-------- Stored data --------
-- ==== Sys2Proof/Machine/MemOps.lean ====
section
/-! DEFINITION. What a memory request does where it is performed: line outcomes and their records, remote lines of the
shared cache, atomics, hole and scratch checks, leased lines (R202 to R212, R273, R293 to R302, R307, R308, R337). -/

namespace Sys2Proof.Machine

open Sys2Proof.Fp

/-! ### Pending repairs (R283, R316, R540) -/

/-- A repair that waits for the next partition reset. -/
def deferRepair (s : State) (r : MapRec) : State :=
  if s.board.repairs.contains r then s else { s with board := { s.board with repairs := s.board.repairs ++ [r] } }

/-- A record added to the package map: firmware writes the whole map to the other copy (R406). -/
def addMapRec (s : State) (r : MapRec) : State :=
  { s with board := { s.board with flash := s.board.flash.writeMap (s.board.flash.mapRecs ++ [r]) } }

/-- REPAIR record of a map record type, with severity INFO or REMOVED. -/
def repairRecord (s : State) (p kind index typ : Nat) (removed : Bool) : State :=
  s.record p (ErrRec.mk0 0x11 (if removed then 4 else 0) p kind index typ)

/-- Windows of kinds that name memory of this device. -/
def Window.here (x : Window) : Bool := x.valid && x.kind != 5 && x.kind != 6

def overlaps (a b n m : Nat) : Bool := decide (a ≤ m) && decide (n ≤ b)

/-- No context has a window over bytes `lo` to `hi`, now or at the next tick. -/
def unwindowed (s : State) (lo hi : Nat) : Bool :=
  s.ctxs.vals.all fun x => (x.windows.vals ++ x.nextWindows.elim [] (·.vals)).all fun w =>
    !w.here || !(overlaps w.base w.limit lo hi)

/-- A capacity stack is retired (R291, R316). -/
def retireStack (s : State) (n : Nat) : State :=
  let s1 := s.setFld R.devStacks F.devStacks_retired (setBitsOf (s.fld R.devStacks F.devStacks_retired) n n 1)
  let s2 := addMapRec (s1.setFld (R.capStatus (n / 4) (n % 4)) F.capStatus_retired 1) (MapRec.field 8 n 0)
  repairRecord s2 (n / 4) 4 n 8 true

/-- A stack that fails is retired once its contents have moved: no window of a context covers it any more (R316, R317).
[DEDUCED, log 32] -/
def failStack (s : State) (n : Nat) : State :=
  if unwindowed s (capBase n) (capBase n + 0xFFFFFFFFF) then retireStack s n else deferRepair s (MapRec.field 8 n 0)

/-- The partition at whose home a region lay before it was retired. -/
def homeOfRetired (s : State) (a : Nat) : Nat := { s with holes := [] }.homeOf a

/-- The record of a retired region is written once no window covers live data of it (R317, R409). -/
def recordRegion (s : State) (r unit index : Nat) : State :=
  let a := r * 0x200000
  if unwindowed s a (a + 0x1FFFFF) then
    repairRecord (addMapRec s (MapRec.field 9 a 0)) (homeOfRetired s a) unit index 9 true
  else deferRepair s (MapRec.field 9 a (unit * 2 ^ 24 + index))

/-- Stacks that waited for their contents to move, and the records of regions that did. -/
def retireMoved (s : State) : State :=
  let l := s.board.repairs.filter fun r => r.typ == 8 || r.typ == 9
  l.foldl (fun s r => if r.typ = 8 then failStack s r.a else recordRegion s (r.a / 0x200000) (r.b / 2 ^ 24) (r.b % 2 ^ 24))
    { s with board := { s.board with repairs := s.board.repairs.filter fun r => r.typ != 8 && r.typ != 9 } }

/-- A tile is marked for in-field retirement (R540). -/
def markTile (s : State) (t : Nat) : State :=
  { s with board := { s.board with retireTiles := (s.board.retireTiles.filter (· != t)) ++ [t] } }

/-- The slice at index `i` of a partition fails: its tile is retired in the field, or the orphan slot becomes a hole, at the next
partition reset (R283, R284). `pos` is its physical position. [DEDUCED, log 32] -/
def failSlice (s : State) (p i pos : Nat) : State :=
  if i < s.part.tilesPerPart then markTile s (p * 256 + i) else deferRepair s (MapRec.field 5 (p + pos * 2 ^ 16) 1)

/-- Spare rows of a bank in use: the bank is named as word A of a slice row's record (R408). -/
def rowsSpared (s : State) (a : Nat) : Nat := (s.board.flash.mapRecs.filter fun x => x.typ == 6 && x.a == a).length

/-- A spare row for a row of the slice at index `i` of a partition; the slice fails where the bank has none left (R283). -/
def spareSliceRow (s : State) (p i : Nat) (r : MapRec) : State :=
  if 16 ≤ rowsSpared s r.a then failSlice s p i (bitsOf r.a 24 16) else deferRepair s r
--------
-------- Stored data --------
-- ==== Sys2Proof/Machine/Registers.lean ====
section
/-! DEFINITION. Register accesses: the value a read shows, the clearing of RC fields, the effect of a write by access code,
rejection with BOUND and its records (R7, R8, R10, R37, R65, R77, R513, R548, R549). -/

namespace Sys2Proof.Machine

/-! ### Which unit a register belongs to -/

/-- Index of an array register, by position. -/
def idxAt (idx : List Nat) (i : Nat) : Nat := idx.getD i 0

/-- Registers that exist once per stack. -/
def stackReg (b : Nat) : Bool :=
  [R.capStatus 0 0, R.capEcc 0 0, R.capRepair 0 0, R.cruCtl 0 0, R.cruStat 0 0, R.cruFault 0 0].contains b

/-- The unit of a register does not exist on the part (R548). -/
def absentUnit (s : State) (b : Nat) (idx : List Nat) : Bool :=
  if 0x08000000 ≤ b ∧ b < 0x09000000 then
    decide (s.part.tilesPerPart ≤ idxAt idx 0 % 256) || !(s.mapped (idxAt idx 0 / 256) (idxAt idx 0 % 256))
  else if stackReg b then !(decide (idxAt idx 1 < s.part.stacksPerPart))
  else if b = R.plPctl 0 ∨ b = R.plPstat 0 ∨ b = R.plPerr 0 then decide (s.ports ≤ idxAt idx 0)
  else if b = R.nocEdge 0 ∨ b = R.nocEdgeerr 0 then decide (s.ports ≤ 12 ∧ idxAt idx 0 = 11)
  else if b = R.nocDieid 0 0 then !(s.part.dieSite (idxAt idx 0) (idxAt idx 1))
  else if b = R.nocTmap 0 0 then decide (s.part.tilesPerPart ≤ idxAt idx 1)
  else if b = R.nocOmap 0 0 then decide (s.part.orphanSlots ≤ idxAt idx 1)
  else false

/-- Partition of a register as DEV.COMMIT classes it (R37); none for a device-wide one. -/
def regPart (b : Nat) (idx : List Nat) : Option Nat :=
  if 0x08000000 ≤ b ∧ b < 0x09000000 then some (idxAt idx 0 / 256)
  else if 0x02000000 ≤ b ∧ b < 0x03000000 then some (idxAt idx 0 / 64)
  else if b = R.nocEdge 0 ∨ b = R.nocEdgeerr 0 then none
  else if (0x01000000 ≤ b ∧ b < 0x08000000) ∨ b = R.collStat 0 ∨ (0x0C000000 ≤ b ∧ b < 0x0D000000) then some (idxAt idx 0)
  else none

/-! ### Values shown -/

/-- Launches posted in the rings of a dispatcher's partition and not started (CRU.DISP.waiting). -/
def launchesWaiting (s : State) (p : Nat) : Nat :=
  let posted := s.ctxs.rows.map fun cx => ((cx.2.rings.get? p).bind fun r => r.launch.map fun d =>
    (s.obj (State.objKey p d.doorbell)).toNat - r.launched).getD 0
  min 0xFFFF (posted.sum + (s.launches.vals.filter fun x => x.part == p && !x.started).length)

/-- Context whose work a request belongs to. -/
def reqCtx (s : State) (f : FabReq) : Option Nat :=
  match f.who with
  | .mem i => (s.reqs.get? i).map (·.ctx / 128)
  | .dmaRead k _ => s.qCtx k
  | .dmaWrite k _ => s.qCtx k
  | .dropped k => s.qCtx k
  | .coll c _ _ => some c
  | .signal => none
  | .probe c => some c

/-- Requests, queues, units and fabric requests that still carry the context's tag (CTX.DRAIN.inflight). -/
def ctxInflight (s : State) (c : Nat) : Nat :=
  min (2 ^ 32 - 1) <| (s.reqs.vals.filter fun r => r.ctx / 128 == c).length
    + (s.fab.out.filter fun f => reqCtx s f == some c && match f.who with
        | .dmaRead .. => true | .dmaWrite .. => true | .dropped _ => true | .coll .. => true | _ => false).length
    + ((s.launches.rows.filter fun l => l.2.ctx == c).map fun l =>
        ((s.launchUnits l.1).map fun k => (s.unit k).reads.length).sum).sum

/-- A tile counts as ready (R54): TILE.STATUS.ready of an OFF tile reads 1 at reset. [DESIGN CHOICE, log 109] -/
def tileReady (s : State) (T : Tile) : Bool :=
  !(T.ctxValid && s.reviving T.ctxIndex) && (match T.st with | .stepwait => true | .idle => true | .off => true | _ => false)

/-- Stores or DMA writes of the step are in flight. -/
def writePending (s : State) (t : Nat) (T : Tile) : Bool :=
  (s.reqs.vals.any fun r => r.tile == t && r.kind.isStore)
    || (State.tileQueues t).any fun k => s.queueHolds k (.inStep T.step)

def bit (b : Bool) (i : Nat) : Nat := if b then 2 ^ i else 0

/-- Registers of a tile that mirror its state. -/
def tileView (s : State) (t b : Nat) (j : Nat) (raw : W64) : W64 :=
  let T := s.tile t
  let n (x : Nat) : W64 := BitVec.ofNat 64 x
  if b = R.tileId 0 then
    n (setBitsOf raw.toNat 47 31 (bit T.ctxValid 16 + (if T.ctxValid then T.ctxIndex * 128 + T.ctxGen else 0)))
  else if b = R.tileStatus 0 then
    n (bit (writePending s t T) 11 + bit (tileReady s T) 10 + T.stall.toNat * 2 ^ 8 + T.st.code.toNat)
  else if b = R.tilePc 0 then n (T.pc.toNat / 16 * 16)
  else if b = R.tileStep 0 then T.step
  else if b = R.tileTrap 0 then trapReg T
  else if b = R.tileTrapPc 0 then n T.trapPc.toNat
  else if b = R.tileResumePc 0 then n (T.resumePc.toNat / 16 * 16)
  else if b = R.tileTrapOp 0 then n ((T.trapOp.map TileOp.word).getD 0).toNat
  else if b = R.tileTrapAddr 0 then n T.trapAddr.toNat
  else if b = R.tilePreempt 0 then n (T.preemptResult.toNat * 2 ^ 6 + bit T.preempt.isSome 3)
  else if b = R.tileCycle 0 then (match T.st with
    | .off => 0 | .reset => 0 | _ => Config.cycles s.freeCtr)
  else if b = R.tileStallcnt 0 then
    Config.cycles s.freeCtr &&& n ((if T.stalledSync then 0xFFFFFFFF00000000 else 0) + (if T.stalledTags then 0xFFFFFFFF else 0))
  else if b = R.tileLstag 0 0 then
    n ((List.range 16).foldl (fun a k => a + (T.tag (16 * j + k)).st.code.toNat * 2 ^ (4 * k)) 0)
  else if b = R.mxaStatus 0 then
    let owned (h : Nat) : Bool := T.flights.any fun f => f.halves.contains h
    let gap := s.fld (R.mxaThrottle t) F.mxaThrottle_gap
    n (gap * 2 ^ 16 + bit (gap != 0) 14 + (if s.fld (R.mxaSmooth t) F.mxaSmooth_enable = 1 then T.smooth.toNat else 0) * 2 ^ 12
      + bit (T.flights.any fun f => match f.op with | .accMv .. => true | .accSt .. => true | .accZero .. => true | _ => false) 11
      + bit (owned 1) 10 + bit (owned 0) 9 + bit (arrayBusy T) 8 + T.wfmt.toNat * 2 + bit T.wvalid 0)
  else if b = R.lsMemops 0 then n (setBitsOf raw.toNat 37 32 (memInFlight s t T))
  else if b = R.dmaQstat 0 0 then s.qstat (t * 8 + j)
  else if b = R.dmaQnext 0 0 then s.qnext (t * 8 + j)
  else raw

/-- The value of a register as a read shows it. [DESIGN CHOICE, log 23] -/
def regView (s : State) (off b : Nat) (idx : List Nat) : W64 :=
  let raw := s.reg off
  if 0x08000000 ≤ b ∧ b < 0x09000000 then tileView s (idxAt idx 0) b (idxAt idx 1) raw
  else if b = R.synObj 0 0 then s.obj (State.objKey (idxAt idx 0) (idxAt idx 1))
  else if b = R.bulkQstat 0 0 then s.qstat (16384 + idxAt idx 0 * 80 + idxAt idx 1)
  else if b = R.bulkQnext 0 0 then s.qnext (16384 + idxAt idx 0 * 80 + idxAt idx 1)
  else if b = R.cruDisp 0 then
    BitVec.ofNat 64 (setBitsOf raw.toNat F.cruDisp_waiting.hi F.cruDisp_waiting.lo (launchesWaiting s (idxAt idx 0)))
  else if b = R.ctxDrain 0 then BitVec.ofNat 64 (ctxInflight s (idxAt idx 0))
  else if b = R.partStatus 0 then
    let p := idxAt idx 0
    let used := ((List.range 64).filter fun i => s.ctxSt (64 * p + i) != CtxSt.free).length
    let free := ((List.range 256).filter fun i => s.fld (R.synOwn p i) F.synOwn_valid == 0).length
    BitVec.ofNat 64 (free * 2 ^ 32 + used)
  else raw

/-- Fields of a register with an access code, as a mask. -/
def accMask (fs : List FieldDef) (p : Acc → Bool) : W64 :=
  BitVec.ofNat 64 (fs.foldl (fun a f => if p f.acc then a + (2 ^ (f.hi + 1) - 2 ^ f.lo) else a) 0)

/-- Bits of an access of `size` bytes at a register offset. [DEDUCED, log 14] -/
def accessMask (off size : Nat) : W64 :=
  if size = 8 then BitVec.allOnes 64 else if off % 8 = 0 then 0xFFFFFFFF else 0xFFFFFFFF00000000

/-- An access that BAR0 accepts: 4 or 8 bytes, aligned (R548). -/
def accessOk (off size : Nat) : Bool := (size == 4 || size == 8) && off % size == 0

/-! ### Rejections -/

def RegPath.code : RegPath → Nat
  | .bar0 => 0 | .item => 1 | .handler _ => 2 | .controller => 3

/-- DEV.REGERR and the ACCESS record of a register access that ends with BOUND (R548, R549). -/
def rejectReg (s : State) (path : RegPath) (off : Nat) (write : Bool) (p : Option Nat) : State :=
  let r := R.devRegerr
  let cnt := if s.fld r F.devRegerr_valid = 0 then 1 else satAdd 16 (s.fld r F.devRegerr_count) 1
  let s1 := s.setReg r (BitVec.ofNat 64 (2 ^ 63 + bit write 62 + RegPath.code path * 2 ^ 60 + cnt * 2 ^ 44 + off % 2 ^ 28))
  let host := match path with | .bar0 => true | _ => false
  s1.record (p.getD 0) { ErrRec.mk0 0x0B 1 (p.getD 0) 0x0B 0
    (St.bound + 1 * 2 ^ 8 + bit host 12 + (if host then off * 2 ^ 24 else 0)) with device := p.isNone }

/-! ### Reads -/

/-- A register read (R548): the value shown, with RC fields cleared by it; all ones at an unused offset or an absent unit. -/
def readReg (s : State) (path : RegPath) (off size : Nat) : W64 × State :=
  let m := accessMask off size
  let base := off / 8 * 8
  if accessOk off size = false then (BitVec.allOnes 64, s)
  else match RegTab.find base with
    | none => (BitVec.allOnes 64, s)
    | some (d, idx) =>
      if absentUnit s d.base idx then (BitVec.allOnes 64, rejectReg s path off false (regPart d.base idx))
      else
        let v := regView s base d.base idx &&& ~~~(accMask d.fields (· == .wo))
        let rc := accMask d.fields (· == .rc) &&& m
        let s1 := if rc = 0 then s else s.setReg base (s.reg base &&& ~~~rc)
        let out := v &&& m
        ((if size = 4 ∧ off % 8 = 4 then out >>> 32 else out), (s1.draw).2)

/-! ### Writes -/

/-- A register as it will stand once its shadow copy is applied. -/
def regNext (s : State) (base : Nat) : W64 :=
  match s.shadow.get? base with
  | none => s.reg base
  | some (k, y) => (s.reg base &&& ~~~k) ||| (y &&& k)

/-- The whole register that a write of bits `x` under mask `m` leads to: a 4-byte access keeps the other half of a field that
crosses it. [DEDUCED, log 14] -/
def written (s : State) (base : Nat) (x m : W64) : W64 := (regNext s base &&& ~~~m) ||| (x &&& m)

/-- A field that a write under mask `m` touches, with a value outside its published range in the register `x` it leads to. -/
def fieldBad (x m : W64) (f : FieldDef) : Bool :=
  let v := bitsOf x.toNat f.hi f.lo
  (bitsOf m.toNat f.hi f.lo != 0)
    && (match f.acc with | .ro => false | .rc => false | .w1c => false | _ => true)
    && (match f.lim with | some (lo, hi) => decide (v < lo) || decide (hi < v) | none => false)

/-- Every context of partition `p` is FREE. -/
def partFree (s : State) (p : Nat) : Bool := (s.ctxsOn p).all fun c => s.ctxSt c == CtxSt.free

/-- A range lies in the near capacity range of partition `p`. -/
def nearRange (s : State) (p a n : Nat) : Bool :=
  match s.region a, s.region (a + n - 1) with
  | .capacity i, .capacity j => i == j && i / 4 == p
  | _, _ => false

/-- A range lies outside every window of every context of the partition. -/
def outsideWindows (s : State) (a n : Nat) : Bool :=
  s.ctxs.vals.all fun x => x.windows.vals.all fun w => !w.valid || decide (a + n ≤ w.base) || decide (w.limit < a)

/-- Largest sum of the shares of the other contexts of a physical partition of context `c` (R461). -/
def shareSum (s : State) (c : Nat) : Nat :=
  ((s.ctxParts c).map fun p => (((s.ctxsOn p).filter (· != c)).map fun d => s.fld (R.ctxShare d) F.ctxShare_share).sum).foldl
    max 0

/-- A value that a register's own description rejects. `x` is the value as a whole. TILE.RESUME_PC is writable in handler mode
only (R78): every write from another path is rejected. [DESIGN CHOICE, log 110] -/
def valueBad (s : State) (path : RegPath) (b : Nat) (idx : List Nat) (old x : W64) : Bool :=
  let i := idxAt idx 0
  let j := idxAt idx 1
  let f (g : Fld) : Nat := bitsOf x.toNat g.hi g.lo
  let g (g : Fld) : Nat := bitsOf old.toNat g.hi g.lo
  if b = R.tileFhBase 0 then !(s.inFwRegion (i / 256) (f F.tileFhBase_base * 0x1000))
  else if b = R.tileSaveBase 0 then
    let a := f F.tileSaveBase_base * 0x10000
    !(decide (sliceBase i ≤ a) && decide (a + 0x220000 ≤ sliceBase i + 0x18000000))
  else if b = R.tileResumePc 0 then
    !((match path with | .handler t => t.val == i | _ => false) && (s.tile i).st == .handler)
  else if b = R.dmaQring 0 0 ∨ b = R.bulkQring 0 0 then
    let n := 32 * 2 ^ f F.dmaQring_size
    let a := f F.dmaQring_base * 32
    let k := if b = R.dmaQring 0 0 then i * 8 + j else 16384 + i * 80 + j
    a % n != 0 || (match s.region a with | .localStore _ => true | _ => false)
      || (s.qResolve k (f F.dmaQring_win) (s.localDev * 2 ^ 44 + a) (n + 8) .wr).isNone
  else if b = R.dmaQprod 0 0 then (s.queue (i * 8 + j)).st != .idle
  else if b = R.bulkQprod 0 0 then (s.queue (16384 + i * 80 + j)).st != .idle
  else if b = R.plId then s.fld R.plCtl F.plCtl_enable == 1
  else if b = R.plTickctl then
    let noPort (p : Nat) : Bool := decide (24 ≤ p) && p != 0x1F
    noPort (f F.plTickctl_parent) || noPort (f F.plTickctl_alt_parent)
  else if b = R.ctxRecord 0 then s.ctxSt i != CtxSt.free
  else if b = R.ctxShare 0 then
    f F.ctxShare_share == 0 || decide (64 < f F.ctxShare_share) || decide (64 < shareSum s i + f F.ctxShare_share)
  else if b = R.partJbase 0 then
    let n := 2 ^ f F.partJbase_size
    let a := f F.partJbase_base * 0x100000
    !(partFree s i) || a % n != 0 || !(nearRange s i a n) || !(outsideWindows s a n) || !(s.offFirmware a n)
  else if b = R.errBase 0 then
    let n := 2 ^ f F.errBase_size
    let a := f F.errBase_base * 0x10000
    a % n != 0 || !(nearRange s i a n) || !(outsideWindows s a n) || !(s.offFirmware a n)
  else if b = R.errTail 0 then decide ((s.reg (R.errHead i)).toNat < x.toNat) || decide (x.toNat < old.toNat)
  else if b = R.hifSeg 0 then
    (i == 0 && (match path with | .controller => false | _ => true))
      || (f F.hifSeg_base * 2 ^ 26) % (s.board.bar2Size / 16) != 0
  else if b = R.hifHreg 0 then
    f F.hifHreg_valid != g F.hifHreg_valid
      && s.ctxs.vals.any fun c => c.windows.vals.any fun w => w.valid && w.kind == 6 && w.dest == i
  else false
--------
Directions for this task:
When the line with "true | _ => false).length" is reached in the data above, begin copying, and stop after the line with "else if b = R.tileTrapAddr"; copy each line exactly, both ends included.

Result for this task:
        | .dmaRead .. => true | .dmaWrite .. => true | .dropped _ => true | .coll .. => true | _ => false).length
    + ((s.launches.rows.filter fun l => l.2.ctx == c).map fun l =>
        ((s.launchUnits l.1).map fun k => (s.unit k).reads.length).sum).sum

/-- A tile counts as ready (R54): TILE.STATUS.ready of an OFF tile reads 1 at reset. [DESIGN CHOICE, log 109] -/
def tileReady (s : State) (T : Tile) : Bool :=
  !(T.ctxValid && s.reviving T.ctxIndex) && (match T.st with | .stepwait => true | .idle => true | .off => true | _ => false)

/-- Stores or DMA writes of the step are in flight. -/
def writePending (s : State) (t : Nat) (T : Tile) : Bool :=
  (s.reqs.vals.any fun r => r.tile == t && r.kind.isStore)
    || (State.tileQueues t).any fun k => s.queueHolds k (.inStep T.step)

def bit (b : Bool) (i : Nat) : Nat := if b then 2 ^ i else 0

/-- Registers of a tile that mirror its state. -/
def tileView (s : State) (t b : Nat) (j : Nat) (raw : W64) : W64 :=
  let T := s.tile t
  let n (x : Nat) : W64 := BitVec.ofNat 64 x
  if b = R.tileId 0 then
    n (setBitsOf raw.toNat 47 31 (bit T.ctxValid 16 + (if T.ctxValid then T.ctxIndex * 128 + T.ctxGen else 0)))
  else if b = R.tileStatus 0 then
    n (bit (writePending s t T) 11 + bit (tileReady s T) 10 + T.stall.toNat * 2 ^ 8 + T.st.code.toNat)
  else if b = R.tilePc 0 then n (T.pc.toNat / 16 * 16)
  else if b = R.tileStep 0 then T.step
  else if b = R.tileTrap 0 then trapReg T
  else if b = R.tileTrapPc 0 then n T.trapPc.toNat
  else if b = R.tileResumePc 0 then n (T.resumePc.toNat / 16 * 16)
  else if b = R.tileTrapOp 0 then n ((T.trapOp.map TileOp.word).getD 0).toNat
  else if b = R.tileTrapAddr 0 then n T.trapAddr.toNat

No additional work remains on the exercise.